We had a blast that week! We may not have had a full week camping out. I seem to recall rain and sleeping indoors. But it was close to a week. All I know is we made good memories for lots of kids that week. We had fun; we laughed and sang Beatles songs, teased each other and splashed in the pool for hours. We ate up everything in sight as we were hungry! Being in the pool most of the day worked up our appetites. We teased Craig, whose twelve-year old voice was changing. We would call out from the girls’ tent to the boys’ tent in a deep gruffy voice, “Hey, Gregg!” Then we would roll over in fits of laughter. We went for moonlight swimming sessions trying to be extra quiet. We’d tip toe through the dewey grass and slither into the water, but we would scare one another in the pool and fall into fits of suppressed laughter.
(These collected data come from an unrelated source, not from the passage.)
/-- Does an earlier real-time command still run on an engine of a real-time queue (R290)? -/
def behindRealTime (s : State) (c : Nat) (q : Queue) : Bool :=
  q.kind == 1 && s.cmds.any fun e => e.1 < c && usesEngines (dOpcode e.2.desc) &&
    match s.queue? e.2.queue with
    | some k => k.kind == 1 && k.engines.any q.engines.contains
    | none => false

/-- May the command's body run now: not shuttered, its page and its reads there, its engines not saved out nor with an earlier
real-time command? A commit that has begun goes on (R210, R290 step 2). -/
def mayRun (s : State) (c : Nat) (x : Cmd) (q : Queue) : Bool :=
  x.shutter.isNone && x.page.isNone && !readsOutstanding s q.port c &&
    (x.stage == .committing || !(usesEngines (dOpcode x.desc) && (savedOut s q || behindRealTime s c q)))

/-! ### Output pieces (R200) -/

/-- Elements of a shape. -/
def elemCount (dims : List Nat) : Nat := dims.foldl (· * ·) 1

/-- Elements that an output piece may have (R200). -/
def pieceLimit (q : Queue) : Nat := 0x4000 * q.engines.length

/-- End of the output piece that starts at an element: what the limit admits, ending with a block of a row (R172, R200; DESIGN
CHOICE, log entry 45). -/
def pieceEnd (dims : List Nat) (limit lo : Nat) : Nat :=
  if elemCount dims ≤ lo + limit then elemCount dims else lo + limit - (lo + limit) % nth 1 dims 0 % 32

/-- The elements of a command's output piece (R200). -/
def pieceElems (j : AccJob) (limit : Nat) : List Nat :=
  (List.range (pieceEnd j.dims limit j.done.length)).drop j.done.length

/-- Is every reduction index of every element of the piece covered? -/
def covered (j : AccJob) (limit : Nat) : Bool :=
  (pieceElems j limit).all fun el => ((j.partials.filter fun p => p.elem == el).map (·.len)).sum == j.kLen

/-- Is a running matrix or sum command ready for its next group sequence on an engine (R162, R202)? -/
def sequenceReady (s : State) (e : Nat) : Bool :=
  (s.eng e).louvre != 0 && s.cmds.any fun x => match tblFind s.jobs x.1, s.queue? x.2.queue with
    | some j, some q =>
      let o := dOpcode x.2.desc
      (o == 0x20 || o == 0x21 || o == 0x30) && x.2.stage == .running && x.2.page.isNone && q.engines.contains e &&
        mayRun s x.1 x.2 q && j.combined.isNone && !covered j (pieceLimit q)
    | _, _ => false

/-- Is this issue opportunity of an engine's tiles one of the n of every 16 that its louvre opening of n/16 leaves (R399)? Each
group sequence or batch that could otherwise start is one opportunity (DESIGN CHOICE, log entry 36). -/
def mayIssue (s : State) (e : Nat) : Bool := decide (((s.eng e).issues.filter id).length < (s.eng e).louvre)

/-- An issue opportunity of an engine passes, taken or not (R399). -/
def issued (s : State) (e : Nat) (taken : Bool) : State :=
  s.modEng e fun g => { g with issues := (taken :: g.issues).take 15 }

/-- A group sequence or batch of a command on an engine: it takes an issue opportunity (R399), and there are tile handshakes of its
phase on the die, a free number above zero (R403; DESIGN CHOICE, log entry 36). -/
def tileWork (s : State) (e c : Nat) : State :=
  match (s.cmd? c).bind fun x => (s.queue? x.queue).map fun q => 256 * portIdx q.port + dField x.desc 2 1 with
  | some key =>
    let n := Config.freeBelow s.draws (2 ^ 16) % 2 ^ 16 + 1
    { (issued s e true).modDie (engineDie e) fun d =>
        { d with handshakes := tblPut d.handshakes key (tblGet 0 d.handshakes key + n), workers := addOnce e d.workers } with
      draws := s.draws + 1 }
  | none => s

/-- Run a body for the command that carries the opcode and stands at one of the stages. -/
def takeCmd (s : State) (c opcode : Nat) (stages : List Stage) (body : State → Cmd → Queue → Done) : State :=
  match s.cmd? c with
  | none => s
  | some x =>
    match s.queue? x.queue with
    | none => s
    | some q =>
      if dOpcode x.desc == opcode && stages.contains x.stage && mayRun s c x q then
        settle s c q (body s x q)
      else s

/-- Run the body of a command that has started, or that waits for a page. -/
def runCmd (s : State) (c opcode : Nat) (body : State → Cmd → Queue → Done) : State :=
  takeCmd s c opcode [.started, .waiting] body

/-- Take a running command further. -/
def goOn (s : State) (c opcode : Nat) (body : State → Cmd → Queue → Done) : State :=
  takeCmd s c opcode [.running] body

/-- Refuse a nonzero reserved byte of a descriptor under its family's code (R520). -/
def needReserved (d : Desc) (named : List (Nat × Nat)) (code : Nat) : Try Unit :=
  match reservedByte d named with
  | some o => flt code o
  | none => .ok ()

end Sys2Proof.Machine
end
Finally it was either the rain or the weariness of a patient mother that ended the greatest week in summertime history. Everyone had to eventually leave and go back to the usual summer boredom. But that week is stored up in our memory banks forever. Although we have lost touch with many of those good people, our childhood recollections are rich with a mother who knew how to sew and actually created from scratch a very big green tent. Sandi still talks about it today, “Who has a mother who makes their kids a tent!”
And Sandi knows that sewn up in the stitches of that tent was Mom's love for her children, a lot of laughter in our back yard, and a childhood rich with happy memories.